At this point, should I go back and figure out what happens when k is equal to the values I eliminated? And if so, do I do that case my case. Meaning case 1, k=5, I'll plug 5 in where I have all my ks and figure out what I get for values of $x_1$, $x_2$, $x_3$?

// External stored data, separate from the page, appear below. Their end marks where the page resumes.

-- ==== Sys2Proof/Machine/Step.lean ====
section
/-! DEFINITION. One step of this hardware, and the placing of an instruction where the next step fetches it. -/

namespace Sys2Proof.Machine

/-- One step of the EPD6 CORE: next, fault or refusal. -/
def step (s : State) : Host.Outcome State Fault Refusal := stepWith Config.epd6 exec s

/-- `s` with the instruction of `nbits` bits `w` where the very next step fetches its instruction; a length the table does not have changes nothing. -/
def State.withFetchWord (s : State) (nbits w : Nat) : State :=
  match tableCode nbits w with
  | none => s
  | some k => loadCode k s

end Sys2Proof.Machine
end

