theorem scriptEnds_acq (h : ScriptEnds c rest) : ScriptEnds c (.acq :: rest) :=
  scriptEnds_op (by simp) fun _ hr hq hs => ends_acquire hr hq (hs ▸ h)

theorem scriptEnds_pollHold {k : Nat} (h : ScriptEnds c (.busyWait (k + 1) :: rest)) :
    ScriptEnds c (.pollHold k :: rest) :=
  scriptEnds_op (by simp) fun s hr hq hs => h (microStep c (.pollHold k) s) hr hq (by rw [← hs]; rfl)

/-- A busy-wait samples at most as often as intervals are left before the bound (R209). -/
theorem scriptEnds_busyWait {k : Nat} (hk : k ≤ nPoll c) (h : ScriptEnds c rest) :
    ScriptEnds c (.busyWait k :: rest) := by
  induction hk using Nat.decreasingInduction with
  | self => exact scriptEnds_op (by simp) fun _ hr hq hs => ends_pollBusy hr hq (hs ▸ h) (absurd rfl)
  | of_succ k _ ih =>
    exact scriptEnds_op (by simp) fun _ hr hq hs => ends_pollBusy hr hq (hs ▸ h) fun _ => hs ▸ scriptEnds_pollHold ih

/-! ### The data bytes and the register writes (R206 to R208) -/

/-- `SendData(b)` begins, with `after` to follow. -/
theorem ends_sendData {b : Byte} {after : List Op} (hr : s.run = true) (hq : s.hostQ = [])
    (h : ScriptEnds c (after ++ s.script)) : Ends c (sendData c b after s) :=
  ends_setLine (s := { s with script := .xfer b :: (after ++ s.script) }) hr hq (scriptEnds_xfer h)

theorem scriptEnds_dataOps (p : List Byte) (h : ScriptEnds c rest) : ScriptEnds c (dataOps p ++ rest) := by
  induction p with
  | nil => exact h
  | cons b p ih => exact scriptEnds_set (scriptEnds_xfer ih)

/-- CLEAR's data bytes (45_session.md R261). -/
theorem scriptEnds_fillOps (b : Byte) (n : Nat) (h : ScriptEnds c rest) : ScriptEnds c (fillOps b n ++ rest) := by
  induction n with
  | zero => exact h
  | succ n ih => exact scriptEnds_op (by simp) fun _ hr hq hs => ends_sendData hr hq (hs ▸ ih)

/-- DISPLAY's data bytes (R262): the stream goes on, or halts at a byte nobody wrote. -/
theorem scriptEnds_streamOps (k n : Nat) (h : ScriptEnds c rest) : ScriptEnds c (streamOps k n ++ rest) := by
  induction n generalizing k with
  | zero => exact h
  | succ n ih =>
    refine scriptEnds_op (by simp) fun s hr hq hs => ?_
    cases hbyte : readByte s.packRam k with
    | none => simpa [microStep, hbyte] using ends_haltCommand
    | some b =>
      rw [microStep_stream hbyte]
      exact ends_sendData hr hq (hs ▸ ih (k + 1))

theorem scriptEnds_fill {b : Byte} {n : Nat} (h : ScriptEnds c rest) : ScriptEnds c (.fill b n :: rest) := by
  cases n with
  | zero => exact scriptEnds_op (by simp) h
  | succ n => exact scriptEnds_fillOps b (n + 1) h

theorem scriptEnds_stream {k n : Nat} (h : ScriptEnds c rest) : ScriptEnds c (.stream k n :: rest) := by
  cases n with
  | zero => exact scriptEnds_op (by simp) h
  | succ n => exact scriptEnds_streamOps k (n + 1) h

theorem scriptEnds_ramPayload (cmd : Option Instr) (h : ScriptEnds c rest) :
    ScriptEnds c (ramPayload c cmd ++ rest) := by
  cases cmd with
  | none => exact h
  | some i =>
    cases i with
    | clear id => exact scriptEnds_fillOps _ _ h
    | display len => exact scriptEnds_streamOps _ _ h
    | _ => exact h

theorem scriptEnds_writeTail {cmd : Option Instr} {after : List Op} (hw : WriteTail c cmd after)
    (h : ScriptEnds c rest) : ScriptEnds c (after ++ rest) := by
  rcases hw with rfl | rfl | rfl
  · exact h
  · exact scriptEnds_busyWait (Nat.zero_le _) h
  · exact scriptEnds_ramPayload cmd h

/-- A panel command byte is fetched, and its register write ends (44_panel_protocol.md R208). -/
theorem scriptEnds_panel {b : Byte} (hb : b ∈ panelBytes) (h : ScriptEnds c rest) :
    ScriptEnds c (.instr (.panel b) :: rest) := by
  intro s hr hq hs
  obtain ⟨i, hd⟩ := decodePanel_of_mem hb
  obtain ⟨payload, after, hw, hexec⟩ := execWith_panel c s (encode_of_decodePanel hd)
  have hdata : ScriptEnds c (dataOps payload ++ (after ++ s.script.tail)) :=
    scriptEnds_dataOps payload (scriptEnds_writeTail hw (hs ▸ h))
  rw [← List.append_assoc] at hdata
  refine .of_step ((stepWith_alone hq).trans ((coreStep_instr hr hs hd).trans hexec)) ?_
  exact ends_setLine (s := { s with script := .xfer b :: (dataOps payload ++ after ++ s.script.tail) }) hr hq
    (scriptEnds_xfer hdata)

/-- Every script that keeps the rules ends. -/
theorem scriptEnds_of_planOk {cmd : Option Instr} {x : Sess} {dc own : Bool} {ops : List Op}
    (hp : planOk c cmd x dc own ops = true) : ScriptEnds c ops := by
  induction ops generalizing x dc own with
  | nil => simp [planOk] at hp
  | cons op ops ih =>
    cases op with
    | instr k =>
      cases k with
      | cmd w => simp [planOk] at hp
      | panel b =>
        simp only [planOk, Bool.and_eq_true, decide_eq_true_eq] at hp
        obtain ⟨⟨⟨hb, -⟩, -⟩, hp⟩ := hp
        exact scriptEnds_panel hb (ih hp)
    | busyWait k =>
      simp only [planOk, Bool.and_eq_true, decide_eq_true_eq] at hp
      obtain ⟨⟨-, hk⟩, hp⟩ := hp
      exact scriptEnds_busyWait hk (ih hp)
    | pollHold k =>
      simp only [planOk, Bool.and_eq_true, decide_eq_true_eq] at hp
      obtain ⟨⟨-, hk⟩, hp⟩ := hp
      exact scriptEnds_pollHold (scriptEnds_busyWait hk (ih hp))
    | finish y e => exact scriptEnds_finish
    | halted => simp [planOk] at hp
    | hold n => exact scriptEnds_hold (ih hp)
    | acq => exact scriptEnds_acq (ih (Bool.and_eq_true_iff.mp hp).2)
    | set l v => exact scriptEnds_set (ih (Bool.and_eq_true_iff.mp hp).2)
    | xfer b => exact scriptEnds_xfer (ih (Bool.and_eq_true_iff.mp hp).2)
    | fill b n => exact scriptEnds_fill (ih (Bool.and_eq_true_iff.mp hp).2)
    | stream k n => exact scriptEnds_stream (ih (Bool.and_eq_true_iff.mp hp).2)
    | sess y => exact scriptEnds_sess (ih (Bool.and_eq_true_iff.mp hp).2)
    | relSet l => exact scriptEnds_relSet (ih (Bool.and_eq_true_iff.mp hp).2)
    | rel => exact scriptEnds_rel (ih (Bool.and_eq_true_iff.mp hp).2)
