-- ==== Sys2Proof/Machine/Flags.lean ====
section
/-! DEFINITION. The engine has no condition codes, carry or overflow flag (spec/10_state.md R38): the only
status is `PHASE`, and the status a command reports is its response word. Here are the register code of
`PHASE` (R29), the phase check (R165) and the response words (R78). -/

namespace Sys2Proof.Machine

/-- R29: the value of the `PHASE` register. -/
def Phase.code : Phase → BitVec 2
  | .uninit => 0
  | .ready => 1
  | .spent => 2
  | .faulted => 3

/-- R165 (2), R169: a command other than RESET runs in phase READY and is refused in any other, before
any payload element is looked at. -/
def whenReady (s : State) (meaning : State → State) : Outcome :=
  match s.phase with
  | .ready => .next (meaning s)
  | p => .refused (.wrongPhase p)

/-- R161: the code of EncodingError. -/
def encodingErrorCode : Byte := 1

/-- R78: `STATUS`, bits 1:0 of the status word. -/
def Response.status : Response → BitVec 2
  | .ok => 0
  | .digestRaw _ => 1
  | .digestHex _ => 2
  | .error _ => 3

/-- R78: `ECODE`, bits 9:2 of the status word: the error code when `STATUS` is 3, else 0. -/
def Response.ecode : Response → Byte
  | .error e => e
  | _ => 0

/-- R78: the status word, `STATUS` in bits 1:0, `ECODE` in bits 9:2, 0 above. -/
def Response.statusWord (r : Response) : Word := (0 : BitVec 22) ++ r.ecode ++ r.status

/-- R78: the words that follow the status word of a raw digest, A, B, C, D in this order. -/
def Response.dataWords : Response → List Word
  | .digestRaw q => [q.a, q.b, q.c, q.d]
  | _ => []

/-- R78: the bytes that follow the status word of a hex digest, first character first. -/
def Response.dataBytes : Response → List Byte
  | .digestHex cs => cs
  | _ => []

end Sys2Proof.Machine
end

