/-- R147: the digest law: from any state, RESET, append commands of any kind and chunking that push the message `M`, and
FINALIZE answer `MD5(M)`. -/
def Obligations.DigestLaw : Prop :=
  ∀ (s : State) (cmds : List Instr) (m : List Byte) (raw : Bool), messageOf cmds = some m →
    ∃ t, execAll (.reset :: cmds ++ [.finalize raw]) s = .next t ∧
      t.phase = .spent ∧
      t.out = s.out ++ List.replicate (cmds.length + 1) .ok ++
        [if raw then .digestRaw (md5 m) else .digestHex (hexDigest (md5 m))]

/-- R145: the padded message has `(L + 8) div 64 + 1` blocks, it begins with the message and the byte `0x80`, and its last
eight bytes are the bit length. -/
def Obligations.PaddedMessageBlocks : Prop :=
  ∀ m : List Byte,
    (paddedMessage m).length = 64 * ((m.length + 8) / 64 + 1) ∧
    m ++ [0x80] <+: paddedMessage m ∧ lengthField (8 * m.length) <:+ paddedMessage m

/-- The three digests of the source (spec/95_test_vectors.md section 1, S1 to S3), as raw words: of the empty message, of
"hello" and of "abc". -/
def Obligations.SourceDigests : Prop :=
  md5 [] = ⟨0xD98C1DD4, 0x04B2008F, 0x980980E9, 0x7E42F8EC⟩ ∧
  md5 [0x68, 0x65, 0x6C, 0x6C, 0x6F] = ⟨0x2A40415D, 0x762A4BBC, 0x919D71B9, 0x92C51710⟩ ∧
  md5 [0x61, 0x62, 0x63] = ⟨0x98500190, 0xB04FD23C, 0x7D3F96D6, 0x727FE128⟩

/-- R155, R75, R190: the commands a one-shot text is sent in: their payloads are the text, cut; each fits its
header; a text that fits one header is one command, the empty text too; and in no text, one with lone
surrogates too, is a cut inside a surrogate pair: of two consecutive payloads, neither empty, the second does
not begin with a low surrogate where the first ends with a high one, so the text has no lone surrogate
exactly when no payload has one. Where the cuts of a longer text fall is the model's choice (log 21). -/
def Obligations.LongTextIsCutIntoCommands : Prop :=
  (∀ units : List Half,
    (textPieces payloadMax units).flatten = units ∧
    textCommands units = (textPieces payloadMax units).map .appendText ∧
    (∀ i ∈ textCommands units, i.wf = true) ∧
    (units.length ≤ 2 ^ 24 - 1 → textCommands units = [.appendText units]) ∧
    (∀ before p q later, textPieces payloadMax units = before ++ p :: q :: later →
      p ≠ [] ∧ q ≠ [] ∧
      ∀ u v, p.getLast? = some u → q.head? = some v → isHigh u = true → isLow v = false) ∧
    (wellPaired units = true ↔ ∀ p ∈ textPieces payloadMax units, wellPaired p = true)) ∧
  (∀ chars : List Half,
    (asciiPieces payloadMax chars).flatten = chars ∧
    asciiCommands chars = (asciiPieces payloadMax chars).map .appendAscii ∧
    (∀ i ∈ asciiCommands chars, i.wf = true) ∧
    (chars.length ≤ 2 ^ 24 - 1 → asciiCommands chars = [.appendAscii chars]))

/-- R155: `HASH text` from any state: RESET, one APPEND_TEXT, or several above `2^24 - 1` units, and FINALIZE: an `OK` for
each but the last, and the digest of the text's UTF-8 bytes. Where a payload is in error, the `ERROR` response is
the last: the later payloads and FINALIZE are not issued and the engine is left FAULTED. How many commands a
longer text takes is the model's choice (log 21). -/
def Obligations.HashPseudoCommand : Prop :=
  ∀ (units : List Half) (raw : Bool) (s : State),
    (∀ bs, encodeText units = .ok bs → ∃ t, hashText units raw s = .next t ∧
      t.phase = .spent ∧
      t.out = s.out ++ List.replicate ((textCommands units).length + 1) .ok ++
        [if raw then .digestRaw (md5 bs) else .digestHex (hexDigest (md5 bs))]) ∧
    (∀ c, encodeText units = .error c → ∃ t before bad later c', hashText units raw s = .next t ∧
      textPieces payloadMax units = before ++ bad :: later ∧
      (∀ p ∈ before, ∃ bs, encodeText p = .ok bs) ∧ encodeText bad = .error c' ∧
      t.phase = .faulted ∧
      t.out = s.out ++ List.replicate (before.length + 1) .ok ++ [.error 1])

/-- R156: `HASH_ASCII text` from any state cannot fail and gives the digest of the codes' low bytes; for codes below `0x80`
it answers as `HASH` does. How many commands a text above `2^24 - 1` codes takes is the model's choice (log 21). -/
def Obligations.HashAsciiPseudoCommand : Prop :=
  ∀ (chars : List Half) (raw : Bool) (s : State),
    ∃ t, hashAscii chars raw s = .next t ∧
      t.out = s.out ++ List.replicate ((asciiCommands chars).length + 1) .ok ++
        [if raw then .digestRaw (md5 (chars.map fun c => BitVec.ofNat 8 (c.toNat % 256)))
        else .digestHex (hexDigest (md5 (chars.map fun c => BitVec.ofNat 8 (c.toNat % 256))))] ∧
      ((∀ c ∈ chars, c.toNat < 0x80) → hashText chars raw s = hashAscii chars raw s)

/-! ## Invariants of the state -/

/-- The invariant holds at power-on; that the buffer lists nothing there is the model's choice (log 2). -/
def Obligations.InvariantHoldsAtPowerOn : Prop := State.reset.Inv

/-- R28, R106: every step keeps the invariant: the buffer in canonical form (log 2), the counter a multiple of 64 in READY,
and a step index that names a step in `C_STEP`. -/
def Obligations.EveryStepKeepsTheInvariant : Prop :=
  ∀ s t : State, s.Inv → step s = .next t → t.Inv

/-- Two buffers in canonical form that agree at the 64 offsets are equal (log 2). -/
def Obligations.CanonicalBuffersAreEqual : Prop :=
  ∀ m m' : Memory, m.wf → m'.wf → (∀ j, j < 64 → m.read j = m'.read j) → m = m'

/-- R54, R25: one array, two views, little-endian: the byte at offset `4k + o` is bits `8o+7:8o` of `X[k]`, and a byte written
there is seen in that field of that word and in no other. -/
def Obligations.WordViewIsLittleEndian : Prop :=
  ∀ (m : Memory) (k o : Nat) (v : Byte), k < 16 → o < 4 →
    (m.word k).extractLsb' (8 * o) 8 = m.read (4 * k + o) ∧
    ((m.write (4 * k + o) v).word k).extractLsb' (8 * o) 8 = v ∧
    (∀ o', o' < 4 → o' ≠ o → ((m.write (4 * k + o) v).word k).extractLsb' (8 * o') 8 =
      (m.word k).extractLsb' (8 * o') 8) ∧
    (∀ k', k' ≠ k → (m.write (4 * k + o) v).word k' = m.word k')
end

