-- ==== Sys2Proof/Laws/Text.lean ====
section
/-! SUPPORT. The text path (spec/42_append.md R124 to R127): the loop of APPEND_TEXT is the encoder's outputs
pushed in order, or EncodingError taken after the bytes of the units before the first one in error. -/

namespace Sys2Proof.Machine

theorem isHigh_iff (u : Half) : isHigh u = true ↔ 0xD800 ≤ u.toNat ∧ u.toNat ≤ 0xDBFF := by
  simp [isHigh]

theorem isLow_iff (u : Half) : isLow u = true ↔ 0xDC00 ≤ u.toNat ∧ u.toNat ≤ 0xDFFF := by
  simp [isLow]

theorem isLow_of_isHigh {u : Half} (h : isHigh u = true) : isLow u = false := by
  rw [isHigh_iff] at h
  rw [← Bool.not_eq_true, isLow_iff]
  omega

/-- R125: the test `cp > 0x10FFFF` never fires on a pair. -/
theorem pairCodePoint_le {u v : Half} (hu : isHigh u = true) (hv : isLow v = true) :
    pairCodePoint u v ≤ 0x10FFFF := by
  rw [isHigh_iff] at hu
  rw [isLow_iff] at hv
  unfold pairCodePoint
  omega

/-! ## ENCODE, by the kind of the unit -/

/-- A unit outside the surrogate range is encoded alone, whatever follows it. -/
theorem encodeUnit_plain {u : Half} (hu : isHigh u = false) (hl : isLow u = false)
    (next : Option Half) : ∃ bs, encodeUnit u next = .one bs := by
  unfold encodeUnit
  simp only [hu, hl]
  split
  · exact ⟨_, rfl⟩
  · split
    · exact ⟨_, rfl⟩
    · exact ⟨_, rfl⟩

theorem encodeUnit_low {u : Half} (hl : isLow u = true) (next : Option Half) :
    encodeUnit u next = .error .loneLow := by
  have hu : isHigh u = false := by
    cases h : isHigh u
    · rfl
    · simp [isLow_of_isHigh h] at hl
  have := (isLow_iff u).1 hl
  simp only [encodeUnit, hu, hl]
  rw [if_neg (by omega), if_neg (by omega)]
  rfl

theorem encodeUnit_high_last {u : Half} (hu : isHigh u = true) :
    encodeUnit u none = .error .highLast := by
  have := (isHigh_iff u).1 hu
  simp only [encodeUnit, hu]
  rw [if_neg (by omega), if_neg (by omega)]
  rfl

theorem encodeUnit_high_other {u v : Half} (hu : isHigh u = true) (hv : isLow v = false) :
    encodeUnit u (some v) = .error .highWithoutLow := by
  have := (isHigh_iff u).1 hu
  simp only [encodeUnit, hu, hv]
  rw [if_neg (by omega), if_neg (by omega)]
  rfl

theorem encodeUnit_pair {u v : Half} (hu : isHigh u = true) (hv : isLow v = true) :
    encodeUnit u (some v) = .pair (utf8Four (BitVec.ofNat 21 (pairCodePoint u v))) := by
  have := (isHigh_iff u).1 hu
  have hcp := pairCodePoint_le hu hv
  simp only [encodeUnit, hu, hv, if_true]
  rw [if_neg (by omega), if_neg (by omega), if_neg (by omega)]

/-- The last unit of a payload is never half of a pair. -/
theorem encodeUnit_none_ne_pair (u : Half) (bs : List Byte) : encodeUnit u none ≠ .pair bs := by
  cases hu : isHigh u
  · cases hl : isLow u
    · obtain ⟨bs', h⟩ := encodeUnit_plain hu hl none
      simp [h]
    · simp [encodeUnit_low hl]
  · simp [encodeUnit_high_last hu]

/-! ## The loop -/

/-- Everything APPEND_TEXT does to a text the encoder accepts. -/
theorem appendUnits_of_ok {units : List Half} {bs : List Byte} (h : encodeText units = .ok bs)
    (s : State) : appendUnits units s = respond .ok (pushBytes bs s) := by
  induction units using encodeText.induct generalizing bs s with
  | case1 => cases h; rfl
  | case2 u bs' hu => simp_all [encodeText, appendUnits]
  | case3 u bs' hu => simp_all [encodeText, appendUnits]
  | case4 u c hu => simp_all [encodeText]
  | case5 u v rest bs' hu bs'' hr ih =>
    simp only [encodeText, hu, hr, Except.ok.injEq] at h
    simp only [appendUnits, hu, ih hr, ← h, pushBytes_append]
  | case6 u v rest bs' hu c hr ih => simp_all [encodeText]
  | case7 u v rest bs' hu bs'' hr ih =>
    simp only [encodeText, hu, hr, Except.ok.injEq] at h
    simp only [appendUnits, hu, ih hr, ← h, pushBytes_append]
  | case8 u v rest bs' hu c hr ih => simp_all [encodeText]
  | case9 u v rest c hu => simp_all [encodeText]

/-- Everything APPEND_TEXT does to a text with a unit in error: EncodingError is taken, from the state after
the bytes of the units before it. -/
theorem appendUnits_of_error {units : List Half} {c : EncodingCause}
    (h : encodeText units = .error c) (s : State) :
    ∃ p, appendUnits units s = takeEncodingError (pushBytes p s) := by
  induction units using encodeText.induct generalizing c s with
  | case1 => simp [encodeText] at h
  | case2 u bs' hu => simp_all [encodeText]
  | case3 u bs' hu => simp_all [encodeText]
  | case4 u c hu => exact ⟨[], by simp [appendUnits, hu, pushBytes]⟩
  | case5 u v rest bs' hu bs'' hr ih => simp_all [encodeText]
  | case6 u v rest bs' hu c hr ih =>
    obtain ⟨p, hp⟩ := ih hr (pushBytes bs' s)
    exact ⟨bs' ++ p, by simp only [appendUnits, hu, hp, pushBytes_append]⟩
  | case7 u v rest bs' hu bs'' hr ih => simp_all [encodeText]
  | case8 u v rest bs' hu c hr ih =>
    obtain ⟨p, hp⟩ := ih hr (pushBytes bs' s)
    exact ⟨bs' ++ p, by simp only [appendUnits, hu, hp, pushBytes_append]⟩
  | case9 u v rest c hu => exact ⟨[], by simp [appendUnits, hu, pushBytes]⟩

/-- R126: the encoder accepts exactly the texts without a lone surrogate. -/
theorem encodeText_ok_iff (units : List Half) :
    (∃ bs, encodeText units = .ok bs) ↔ wellPaired units = true := by
  induction units using wellPaired.induct with
  | case1 => simp [encodeText, wellPaired]
  | case2 u =>
    cases hu : isHigh u
    · cases hl : isLow u
      · obtain ⟨bs, h⟩ := encodeUnit_plain hu hl none
        simp [encodeText, wellPaired, hu, hl, h]
      · simp [encodeText, wellPaired, hl, encodeUnit_low hl]
    · simp [encodeText, wellPaired, hu, encodeUnit_high_last hu]
  | case3 u v rest hu ih =>
    cases hv : isLow v
    · simp [encodeText, wellPaired, hu, hv, encodeUnit_high_other hu hv]
    · rw [wellPaired, if_pos hu, hv, Bool.true_and, ← ih, encodeText, encodeUnit_pair hu hv]
      cases encodeText rest <;> simp
  | case4 u v rest hu ih =>
    rw [Bool.not_eq_true] at hu
    cases hl : isLow u
    · obtain ⟨bs, h⟩ := encodeUnit_plain hu hl (some v)
      rw [wellPaired, if_neg (by simp [hu]), hl, Bool.not_false, Bool.true_and, ← ih, encodeText, h]
      cases encodeText (v :: rest) <;> simp
    · simp [encodeText, wellPaired, hu, hl, encodeUnit_low hl]

/-- Units below `0x80` are their own bytes (R131). -/
theorem encodeText_ascii (units : List Half) (h : ∀ u ∈ units, u.toNat < 0x80) :
    encodeText units = .ok (units.map asciiByte) := by
  induction units using encodeText.induct with
  | case1 => rfl
  | case2 u bs' hu => simp_all [encodeText, encodeUnit, asciiByte]
  | case3 u bs' hu => exact absurd hu (encodeUnit_none_ne_pair u bs')
  | case4 u c hu => simp_all [encodeUnit]
  | case5 u v rest bs' hu bs'' hr ih =>
    have := ih (fun w hw => h w (List.mem_cons_of_mem _ hw))
    have hu' := h u (by simp)
    rw [encodeUnit, if_pos hu', Encoded.one.injEq] at hu
    simp [encodeText, encodeUnit, hu', this, asciiByte]
  | case6 u v rest bs' hu c hr ih =>
    have := ih (fun w hw => h w (List.mem_cons_of_mem _ hw))
    simp_all
  | case7 u v rest bs' hu bs'' hr ih =>
    have hu' := h u (by simp)
    simp [encodeUnit, hu'] at hu
  | case8 u v rest bs' hu c hr ih =>
    have hu' := h u (by simp)
    simp [encodeUnit, hu'] at hu
  | case9 u v rest c hu =>
    have hu' := h u (by simp)
    simp [encodeUnit, hu'] at hu

end Sys2Proof.Machine
end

Thank you for your help. I'm terribly sorry I made a mistake in copying my initial problem. This way I did get a chance to figure out and create a matrix. I'm sorry that my fractions are a bit weird. I don't know how to write a fraction.

Thanks again! :)

7. ## Re: System of linear equations with parameters

to write a fraction use: \frac{numerator}{denominator}

for example \frac{3}{k+4} produces: $\frac{3}{k+4}$

also, the "|" symbol will line up better if you put ampersands on both sides of it as if it were a number entry in your augmented matrices.

looking over your work when you "simplify":

$5 - \frac{k^2 - 3k}{2}$ there are a couple problems.

first, k times the third entry in the second row is $\frac{k^2 + 3k}{2}$, so you should have:

$5 - \frac{k^2 + 3k}{2} = \frac{10 - 3k - k^2}{2} = \frac{(5+k)(2-k)}{2}$

this affects what you have after the |: it becomes

$\frac{4(2-k)}{(5+k)(2-k)} = \frac{4}{k+5}$, which is what $x_3$ should be.

this means that $x_2 = 2 - \left(\frac{k+3}{2}\right)\left(\frac{4}{k+5} \right ) = \frac{2k+10}{k+5} - \frac{2k+6}{k+5} = \frac{4}{k+5}$

finally, $x_1 = \frac{12}{k+5} - 3 = \frac{12}{k+5} - \frac{3k+15}{k+5} = \frac{-3(k+1)}{k+5}$.

obviously, you will have to check the values k = 0, k = 2, and k = -5 separately (because of the steps you took).

i think you should find:

k = 0 does not affect the solution.
k = 2 gives a solution with one free variable,
k = -5 is inconsistent.

8. ## Re: System of linear equations with parameters

thank you for writing to me. I'll practice typing in fractions in other posts. I always make little mistakes. I've loved math and I love helping other people with it, but I always get frustrated when I make mistakes like that. I figured something was wrong, because my answers were a bit "odd".

thanks again for all the help you've given me! I truly appreciate it!